■ **What you will do**
Extract exactly those lines that lie between the start of the material and the line with "let tot := numAtBE b 2 2", including both boundary lines and no others.

========================================

-- ==== Sys2Proof/Machine/Net.lean ====
section
/-! DEFINITION. The service ports: frame parsing and classification (spec/06_video_path.md R175-R178), PTP (R179, R180),
emission of datagrams and of result datagrams (R178, R220-R223). Frame layouts are those of the standards R175 names. -/

namespace Sys2Proof.Machine

/-! Frames received. -/

/-- What a frame parses to. -/
inductive Parsed where
  | udp (src dst sport dport : Nat) (payload : List Byte)
  | echo (src dst : Nat) (payload : List Byte)
  | arpRequest (sender mac target : Nat)
  | arpReply (sender mac : Nat)
  | solicit (src mac target : Nat)
  | advert (target mac : Nat)
  | fragment
  | malformed
  | other
  deriving DecidableEq, Repr

def parseUdp (src dst : Nat) (pseudo b : List Byte) (v4 : Bool) : Parsed :=
  let n := numAtBE b 4 2
  let ck := numAtBE b 6 2
  if b.length < 8 || n < 8 || b.length < n then .malformed
  else if !(v4 && ck = 0) && csum16 (pseudo ++ bytesLE 2 0 ++ (bytesLE 2 n).reverse ++ b.take n) ≠ 65535 then .malformed
  else .udp src dst (numAtBE b 0 2) (numAtBE b 2 2) ((b.take n).drop 8)

def parseV4 (b : List Byte) : Parsed :=
  let ihl := numAt b 0 1 % 16 * 4
  let tot := numAtBE b 2 2
  if numAt b 0 1 / 16 ≠ 4 || ihl < 20 || tot < ihl || b.length < tot || csum16 (b.take ihl) ≠ 65535 then .malformed
  else if numAtBE b 6 2 % 0x4000 ≠ 0 then .fragment
  else
    let src := mapped4 (numAt b 12 4)
    let dst := mapped4 (numAt b 16 4)
    let d := (b.take tot).drop ihl
    match numAt b 9 1 with
    | 17 => parseUdp src dst (bytesAt b 12 8 ++ bytesLE 1 0 ++ bytesLE 1 17) d true
    | 1 => if csum16 d ≠ 65535 then .malformed else if numAt d 0 2 = 8 then .echo src dst d else .other
    | _ => .other

def parseV6 (b : List Byte) : Parsed :=
  let n := numAtBE b 4 2
  if numAt b 0 1 / 16 ≠ 6 || b.length < 40 + n then .malformed
  else
    let src := numAt b 8 16
    let dst := numAt b 24 16
    let d := (b.drop 40).take n
    match numAt b 6 1 with
    | 17 => parseUdp src dst (bytesAt b 8 32 ++ bytesLE 3 0 ++ bytesLE 1 17) d false
    | 44 => .fragment
    | 58 =>
      if csum16 (bytesAt b 8 32 ++ (bytesLE 4 n).reverse ++ bytesLE 3 0 ++ bytesLE 1 58 ++ d) ≠ 65535 then .malformed
      else match numAt d 0 1 with
        | 128 => .echo src dst d
        | 135 => .solicit src (numAtBE d 26 6) (numAt d 8 16)
        | 136 => .advert (numAt d 8 16) (numAtBE d 26 6)
        | _ => .other
    | _ => .other

/-- R175: a frame without FCS: 60-9,212 bytes, none or one 802.1Q tag of the port's VLAN, its own address or a group. -/
def parseFrame (c : Chip) (port : Nat) (b : List Byte) : Parsed :=
  let tagged := numAtBE b 12 2 = 0x8100
  let vid := numAtBE b 14 2 % 4096
  let vlan := objGet c (portIdx port) 0x06 0
  let et := if tagged then numAtBE b 16 2 else numAtBE b 12 2
  let d := b.drop (if tagged then 18 else 14)
  let mac := numAt b 0 6
  if b.length < 60 || 9212 < b.length then .malformed
  else if (if tagged then vid else 0) ≠ vlan || et = 0x8100 then .other
  else if mac % 2 = 0 && mac ≠ birthMac c.sec.birth port then .other
  else if et = 0x0800 then parseV4 d
  else if et = 0x86DD then parseV6 d
  else if et = 0x0806 then
    if numAtBE d 0 4 ≠ 0x00010800 || numAtBE d 4 2 ≠ 0x0604 then .malformed
    else if numAtBE d 6 2 = 1 then .arpRequest (mapped4 (numAt d 14 4)) (numAtBE d 8 6) (mapped4 (numAt d 24 4))
    else if numAtBE d 6 2 = 2 then .arpReply (mapped4 (numAt d 14 4)) (numAtBE d 8 6)
    else .malformed
  else .other

/-- R185: the enabled stream a datagram belongs to. -/
def matchStream (c : Chip) (port dst dport : Nat) (payload : List Byte) : Option Nat :=
  (List.range 256).find? fun s =>
    let g (sub : Nat) := objGet c 0x2301 sub s
    g 1 == 1 && (g 2 == 2 || g 2 == port) && g 3 == dst && g 4 == dport && (g 6 == 0 || g 5 == numAtBE payload 8 4)

/-- R176: the class of a parsed frame, in the order of the rule. -/
def classify (c : Chip) (port t : Nat) (p : Parsed) : Option RxFrame :=
  match p with
  | .udp src dst sport dport d =>
    let f (cls : RxClass) : Option RxFrame := some { cls := cls, port := port, src := src, dst := dst, sport := sport, payload := d, t := t }
    if dport = 319 || dport = 320 then (if isV4 dst != bitOf (objGet c 0x1F10 0x02 0) 15 then f .ptp else none)
    else match matchStream c port dst dport d with
      | some s => f (.rtp s)
      | none =>
        if portOwns c port dst && dport ≠ 0 && dport = objGet c 0x2400 0x01 0 then f .request
        else if portOwns c port dst && dport ≠ 0 && dport = objGet c 0x2B40 0x01 0 then f .intake
        else none
  | .echo src dst d => if portOwns c port dst then some { cls := .echo, port := port, src := src, dst := dst, payload := d, t := t } else none
  | .arpRequest s m tgt => if portOwns c port tgt then some { cls := .arpRequest, port := port, src := s, dst := tgt, mac := m, t := t } else none
  | .arpReply s m => some { cls := .arpReply, port := port, src := s, mac := m, t := t }
  | .solicit s m tgt => if portOwns c port tgt then some { cls := .solicit, port := port, src := s, dst := tgt, mac := m, t := t } else none
  | .advert tgt m => some { cls := .advert, port := port, src := tgt, mac := m, t := t }
  | _ => none

/-- R176: a received frame is classified, or counted and dropped. -/
def receiveFrame (port t : Nat) (b : List Byte) (c : Chip) : Chip :=
  match parseFrame c port b with
  | .fragment => objBump 0x2340 0x03 0 1 c
  | .malformed => objBump 0x2340 0x02 0 1 c
  | p =>
    match classify c port t p with
    | none => objBump 0x2340 0x01 0 1 c
    | some f => { c with net := { c.net with inbox := c.net.inbox ++ [f] } }

/-- Take the oldest classified frame that satisfies p. -/
def takeRx (p : RxFrame → Bool) (c : Chip) : Option (RxFrame × Chip) :=
  match c.net.inbox.findIdx? p with
  | none => none
  | some i => match c.net.inbox[i]? with
    | none => none
    | some f => some (f, { c with net := { c.net with inbox := c.net.inbox.eraseIdx i } })

/-! Transmission (R178). -/

/-- A frame leaves a service port (R175). -/
def transmit (s : Sent) (c : Chip) : Chip :=
  { c with net := { c.net with sent := c.net.sent ++ [s], wire := c.net.wire ++ [(s.port, sentFrame c s)] } }

/-- R223: a numbered datagram counted as sent or as dropped. -/
def countSent (d : Datagram) (c : Chip) : Chip :=
  match d.origin with
  | .channel o => objBump 0x2332 0x01 o 1 c
  | .encoder s => objBump 0x2304 0x03 s d.payload.length c
def countDropped (o : Origin) (c : Chip) : Chip :=
  match o with
  | .channel n => objBump 0x2332 0x04 n 1 c
  | .encoder _ => c

/-- R178: emit a datagram to a destination that is resolved, or hold it while the next hop is resolved. -/
def emitDatagram (d : Datagram) (c : Chip) : Chip :=
  if !portHasAddr c d.port then countDropped d.origin c
  else if addrMulticast d.dst then countSent d (transmit (.datagram d 0) c)
  else
    let hop := nextHop c d.port d.dst
    match c.net.neighbors.find? (fun n => n.port == d.port && n.addr == hop) with
    | some n => countSent d (transmit (.datagram d n.mac) c)
    | none =>
      let c := if c.net.waiting.any (fun w => w.dgram.port == d.port && w.hop == hop) then c
        else transmit (if isV4 hop then .arpRequest d.port hop else .solicit d.port hop) c
      { c with net := { c.net with waiting := c.net.waiting ++ [{ dgram := d, hop := hop, since := c.tk.now }] } }

/-- R178: a next hop is resolved: what waits for it is sent. -/
def resolveHop (port addr mac : Nat) (c : Chip) : Chip :=
  let n := c.net
  let nb := n.neighbors.filter (fun x => !(x.port == port && x.addr == addr)) ++ [{ port := port, addr := addr, mac := mac }]
  let hit (w : Unresolved) : Bool := w.dgram.port == port && w.hop == addr
  let go := n.waiting.filter hit
  let c := { c with net := { n with neighbors := nb, waiting := n.waiting.filter (fun w => !hit w) } }
  go.foldl (fun c w => countSent w.dgram (transmit (.datagram w.dgram mac) c)) c

/-- R178: datagrams whose next hop was not resolved within 1 s are dropped and counted. -/
def dropUnresolved (t : Nat) (c : Chip) : Chip :=
  let old (w : Unresolved) : Bool := decide (w.since + 1000000000 ≤ t)
  let go := c.net.waiting.filter old
  let c := { c with net := { c.net with waiting := c.net.waiting.filter (fun w => !old w) } }
  go.foldl (fun c w => countDropped w.dgram.origin c) c

/-! Result datagrams (R220-R223). -/

/-- R310: the number space and the number of a channel's next datagram. -/
def ochNumber (c : Chip) (och : Nat) : Nat := cellsGet 0 c.net.nums och
def epochField (c : Chip) (num : Nat) : Nat := num / 2 ^ 32 % 2 ^ 15 + (if c.net.space then 2 ^ 15 else 0)

/-- R221: the 48-byte header. -/
def resultHeader (c : Chip) (o : OchEntry) (key num flags ts len : Nat) : List Byte :=
  bytesLE 1 1 ++ bytesLE 1 key ++ bytesLE 2 o.och ++ bytesLE 4 (num % 2 ^ 32) ++ bytesLE 2 (epochField c num) ++ bytesLE 2 flags
    ++ bytesLE 4 (objGet c 0x1018 0x04 0) ++ bytesLE 8 c.tk.tick ++ bytesLE 2 o.tenant ++ bytesLE 2 o.stream ++ bytesLE 4 ts
    ++ bytesLE 4 len ++ bytesLE 8 (if objGet c 0x1F10 0x05 0 != 0 then objGet c 0x1F10 0x06 0 else 0)
    ++ bytesLE 4 (objGet c 0x2700 0x0A 0)

/-- R222: the datagram key of a result key. -/
def datagramKey (c : Chip) (k : BitVec 256) : BitVec 256 :=
  Config.sha3 (bytesLE 32 k.toNat ++ bytesLE 4 (objGet c 0x1018 0x04 0) ++ bytesLE 4 (objGet c 0x2700 0x0A 0))

/-- Whether the module emits datagrams of a channel: an inactive member of a redundant pair does not, unless the pair is
lockstep and the channel dual-send (R307, R308); 2620.07 shows which module is active. A joined standby emits nothing until
its convergence ends (R307). -/
def emitsChannel (c : Chip) (o : OchEntry) : Bool :=
  let role := objGet c 0x2620 0x01 0
  role == 0 || (c.link.pair.converge == 0
    && (objGet c 0x2620 0x07 0 == 1 || (bitOf o.flags 1 && decide (objGet c 0x2620 0x03 0 < 7))))

/-- R223: emit a datagram of a channel with its picture flags and RTP timestamp; an invalid one has its payload zeroed. -/
def emitResult (o : OchEntry) (payload : List Byte) (invalid : Bool) (picFlags ts : Nat) (c : Chip) : Chip :=
  let num := ochNumber c o.och
  let late := c.tk.edgeAt.isSome
  let flags := (if invalid then 1 else 0) + (if late then 2 else 0) + picFlags
  let body := if invalid then List.replicate payload.length 0 else payload
  let c1 := { c with net := { c.net with nums := cellsSet 0 c.net.nums o.och ((num + 1) % 2 ^ 47) } }
  let c1 := objSet 0x2332 0x05 o.och (num % 2 ^ 32) (objSet 0x2332 0x06 o.och (epochField c num) c1)
  if !emitsChannel c o then c1 else
  let c1 := if invalid then objBump 0x2332 0x02 o.och 1 c1 else c1
  let c1 := if late then objBump 0x2332 0x03 o.och 1 c1 else c1
  let dst := objGet c 0x2331 0x01 o.och
  let enc := bitOf o.flags 0
  let ipLen := (if isV4 dst then 20 else 40) + 8 + 48 + payload.length + (if enc then 16 else 0)
  let key := if enc then currentKey c 2 o.tenant else none
  if dst = 0 || (enc && key.isNone) || objGet c 0x2331 0x04 o.och < ipLen then countDropped (.channel o.och) c1
  else
    let g := match key with | some (g, _) => g | none => 0
    let h := resultHeader c o (if enc then 0x80 + g else 0) num flags ts payload.length
    let nonce := bytesLE 2 o.och ++ bytesLE 2 (epochField c num) ++ bytesLE 4 (num % 2 ^ 32) ++ bytesLE 4 (objGet c 0x1018 0x04 0)
    let data := match key with
      | some (_, k) => gcmSeal (datagramKey c k.key) nonce h body
      | none => body
    emitDatagram { port := o.port, dst := dst, sport := objGet c 0x2331 0x03 o.och, dport := objGet c 0x2331 0x02 o.och
                   payload := h ++ data, origin := .channel o.och } c1

/-! PTP (R179, R180). Messages are laid out as IEEE 1588-2019 lays them out. -/

def ptpSlavePort (c : Chip) : Option Nat :=
  match objGet c 0x1F10 0x01 0 with | 1 => some 0 | 2 => some 1 | 3 => some 0 | 4 => some 1 | _ => none
def ptpMasterPort (c : Chip) : Option Nat :=
  match objGet c 0x1F10 0x01 0 with | 3 => some 1 | 4 => some 0 | _ => none
def ptpType (b : List Byte) : Nat := numAt b 0 1 % 16
def ptpSeq (b : List Byte) : Nat := numAtBE b 30 2
def ptpTwoStep (b : List Byte) : Bool := bitOf (numAt b 6 1) 1
def ptpCorr (b : List Byte) : Int := sx 64 (numAtBE b 8 8) / 65536
def ptpStamp (b : List Byte) : Nat := numAtBE b 34 6 * 1000000000 + numAtBE b 40 4
def ptpSource (b : List Byte) : List Byte := bytesAt b 20 10
/-- R179: a message of this domain, protocol version 2. -/
def ptpOk (c : Chip) (b : List Byte) : Bool :=
  decide (44 ≤ b.length) && numAt b 1 1 % 16 == 2 && numAt b 4 1 == objGet c 0x1F10 0x02 0 % 128
/-- The oldest waiting message of a type on a port. -/
def takePtp (type : Nat) (port : Option Nat) (c : Chip) : Option (RxFrame × Chip) :=
  takeRx (fun f => f.cls = .ptp && ptpType f.payload == type && port == some f.port && ptpOk c f.payload) c

/-- 2^k seconds in ns, k from -4 to 3. -/
def logInterval (k : Int) : Nat := if k < 0 then 1000000000 / 2 ^ (-k).toNat else 1000000000 * 2 ^ k.toNat

/-- Set the PTP state; in the unlocked state the boundary time is 0 (R180). -/
def setPtpState (st : Nat) (c : Chip) : Chip :=
  let c := objSet 0x1F10 0x05 0 st c
  if st = 0 then objSet 0x1F10 0x06 0 0 c else c

/-- R180: a measured Sync: master time t1 (corrected), local receive time t2. -/
def measureSync (t1 t2 : Nat) (corr : Int) (log : Int) (c : Chip) : Chip :=
  let p := c.net.ptp
  let m : Int := t1 + corr + p.delay
  let err : Int := (ptpTime c t2 : Int) - m
  let ok := decide (err.natAbs ≤ 100)
  let inRow := if ok then p.inRow + 1 else 0
  let st := objGet c 0x1F10 0x05 0
  let st' := if st = 0 then (if 16 ≤ inRow then 1 else 0) else if st = 2 then (if ok then 1 else 0) else 1
  let p' : PtpSt := { p with inRow := inRow, lastSync := some t2, interval := logInterval log, prevMaster := p.master, prevLocal := p.local_
                             master := m.toNat, local_ := t2, msDiff := (t2 : Int) - t1 - corr }
  setPtpState st' { c with net := { c.net with ptp := p' } }

/-- R180: four Sync intervals without a valid Sync. -/
def syncTimeout (t : Nat) (c : Chip) : Chip :=
  match c.net.ptp.lastSync with
  | none => c
  | some l => if objGet c 0x1F10 0x05 0 = 1 && decide (l + 4 * c.net.ptp.interval ≤ t) then setPtpState 2 c else c
/-- R180: holdover ends 10 s after the last valid Sync. -/
def holdoverExpiry (t : Nat) (c : Chip) : Chip :=
  match c.net.ptp.lastSync with
  | none => c
  | some l =>
    if objGet c 0x1F10 0x05 0 = 2 && decide (l + 10000000000 ≤ t)
    then setPtpState 0 { c with net := { c.net with ptp := { c.net.ptp with inRow := 0 } } } else c

/-- Order of the default best master clock algorithm: lexicographic on the announced ranks. -/
def rankLess : List Nat → List Nat → Bool
  | [], _ => false
  | _ :: _, [] => false
  | a :: s, b :: t => decide (a < b) || (a == b && rankLess s t)
/-- R179: no Announce message of a master for three of its intervals (announceReceiptTimeout of the default profile): it is no
longer followed. -/
def Announced.silent (a : Announced) (t : Nat) : Bool := decide (a.t + 3 * a.every ≤ t)
/-- The announced data set. -/
def announcedOf (f : RxFrame) : Announced :=
  let b := f.payload
  { port := f.port, source := ptpSource b, t := f.t
    every := logInterval (sx 8 (numAt b 33 1))
    rank := [numAt b 47 1, numAt b 48 1, numAt b 49 1, numAtBE b 50 2, numAt b 52 1, numAtBE b 53 8, numAtBE b 61 2] }

end Sys2Proof.Machine
end

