/-- 2601.11: retrain waits for the lease; the others take effect at the next boundary. -/
def cmdPort : Cmd := fun _ _ p b c =>
  let cmd := numAt b 0 1
  if cmd < 1 || 3 < cmd then (c, resRange)
  else if cmd = 1 then
    let r := leaseRequest .lr p true c
    if r.2 = stOk then ({ r.1 with link := { r.1.link with portCmds := r.1.link.portCmds ++ [(p, 1)] } }, resPending)
    else if r.2 = stQueued then (r.1, resQueued) else (r.1, { st := stNoResource })
  else ({ c with link := { c.link with portCmds := c.link.portCmds ++ [(p, cmd)] } }, resPending)

/-- LINK_RETRAIN_DONE (R442): the port is in service, or 10 s have passed. -/
def retrainDone (p : Nat) (c : Chip) : Chip :=
  match c.life.lease.holders.find? (fun e => e.act = .lr && e.obj == p), cellsFind c.life.retrain p with
  | some _, some t =>
    if inService c p then
      leaseRelease .lr p (postStatus 0x2601 0x12 p stOk { c with life := { c.life with retrain := cellsDrop c.life.retrain p } })
    else if t + 10000000000 ≤ c.tk.now then
      leaseRelease .lr p (postStatus 0x2601 0x12 p stTimeout { c with life := { c.life with retrain := cellsDrop c.life.retrain p } })
    else c
  | _, _ => c

/-- Every port goes down (Survival's orderly stop, Sleep, off): keys and queues end. -/
def linksOff (c : Chip) : Chip := (List.range 8).foldl (fun c p => if (portAt c p).stage = .down then c else linkDown p c) c

end Sys2Proof.Machine
end

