/-- COOLANT_STALE (R364). -/
def coolantStale (c : Chip) : Chip :=
  let w := c.power
  match w.lastFresh with
  | none => c
  | some t =>
    if w.stale || w.fresh < w.needed || !protects c || c.tk.now < t + 100000000 then c
    else
      let c := { c with power := { w with stale := true, inRow := 0 } }
      let c := objBump 0x2521 0x06 0 1 (objBumpSat 0x2900 0x06 0 1 c)
      thermalShow (alertLater 8 (logRec 2 2 .readingsStale [] c))

/-! Die sensors (R365, R434). -/

/-- R434: a thermal cycle on the mean die temperature. -/
def thermalCycle (t : Int) (c : Chip) : Chip :=
  let l := c.life
  match l.peak, l.valley with
  | none, _ => { c with life := { l with peak := some t } }
  | some p, none =>
    if p ≤ t then { c with life := { l with peak := some t } }
    else if t + 2000 ≤ p then { c with life := { l with valley := some t } } else c
  | some p, some v =>
    if t < v then { c with life := { l with valley := some t } }
    else if v + 2000 ≤ t then
      let c := objBumpSat 0x2900 0x03 0 1 { c with life := { l with peak := some t, valley := none } }
      if 4000 ≤ p - v then objBumpSat 0x2900 0x04 0 1 c else c
    else c

/-- DIE_SENSOR_SAMPLE: the readings of the die sensors in 0.01 °C; the HBM sensors are those last read (R262). -/
def dieSample (dies : List Int) (c : Chip) : Chip :=
  match dies with
  | [] => c
  | d :: ds =>
    let hot := ds.foldl max d
    let mean := dies.sum / dies.length
    let c := { c with power := { c.power with die := hot, dieMean := mean, hbm := hbmHot c } }
    let c := objSet 0x2521 0x01 0 (toTwos 16 hot) (objSet 0x2521 0x02 0 (toTwos 16 mean) c)
    let c := if sx 16 (objGet c 0x2900 0x05 0) < hot then objSet 0x2900 0x05 0 (toTwos 16 hot) c else c
    let c := thermalCycle mean c
    let above := decide (10500 < hot) || decide (100 < hbmHot c)
    let c := if guarded c then (if 10500 < hot then { c with power := { c.power with halted := true } } else c)
      else if !above then c
      else if c.tk.mode = .booting then { c with power := { c.power with bootHeld := true, gridOn := false } }
      else haltCompute (if c.tk.mode = .survival && c.power.causes.contains 4 then c else enterSurvival 4 c)
    thermalShow c

/-- UNDERVOLTAGE_QUALIFIED (R365, R451). -/
def undervoltage (c : Chip) : Chip :=
  let c := { c with power := { c.power with okSince := none } }
  if c.tk.mode = .booting then { c with power := { c.power with bootHeld := true, gridOn := false } }
  else if c.tk.mode = .survival && c.power.causes.contains 1 then c
  else enterSurvival 1 c

/-! Keep-warm (R370). -/

def keepWarm (c : Chip) : Chip :=
  let ok := objGet c 0x2540 0x03 0 == 1 && c.tk.mode ≠ .survival && protects c
  let w := objGet c 0x2540 0x02 0
  let floor : Int := (objGet c 0x2540 0x01 0 : Int) * 100
  let w' := if c.power.dieMean < floor then w + 5 else if floor + 200 < c.power.dieMean then w - 5 else w
  let room := natOf (max 0 (budgetOf c - (c.power.means.p - (w : Rat))))
  objSet 0x2540 0x02 0 (if ok then min w' (room / 5 * 5) else 0) c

========================================

■ **Output**
-- ==== Sys2Proof/Machine/Net.lean ====
section
/-! DEFINITION. The service ports: frame parsing and classification (spec/06_video_path.md R175-R178), PTP (R179, R180),
emission of datagrams and of result datagrams (R178, R220-R223). Frame layouts are those of the standards R175 names. -/

namespace Sys2Proof.Machine

/-! Frames received. -/

/-- What a frame parses to. -/
inductive Parsed where
  | udp (src dst sport dport : Nat) (payload : List Byte)
  | echo (src dst : Nat) (payload : List Byte)
  | arpRequest (sender mac target : Nat)
  | arpReply (sender mac : Nat)
  | solicit (src mac target : Nat)
  | advert (target mac : Nat)
  | fragment
  | malformed
  | other
  deriving DecidableEq, Repr

def parseUdp (src dst : Nat) (pseudo b : List Byte) (v4 : Bool) : Parsed :=
  let n := numAtBE b 4 2
  let ck := numAtBE b 6 2
  if b.length < 8 || n < 8 || b.length < n then .malformed
  else if !(v4 && ck = 0) && csum16 (pseudo ++ bytesLE 2 0 ++ (bytesLE 2 n).reverse ++ b.take n) ≠ 65535 then .malformed
  else .udp src dst (numAtBE b 0 2) (numAtBE b 2 2) ((b.take n).drop 8)

def parseV4 (b : List Byte) : Parsed :=
  let ihl := numAt b 0 1 % 16 * 4
  let tot := numAtBE b 2 2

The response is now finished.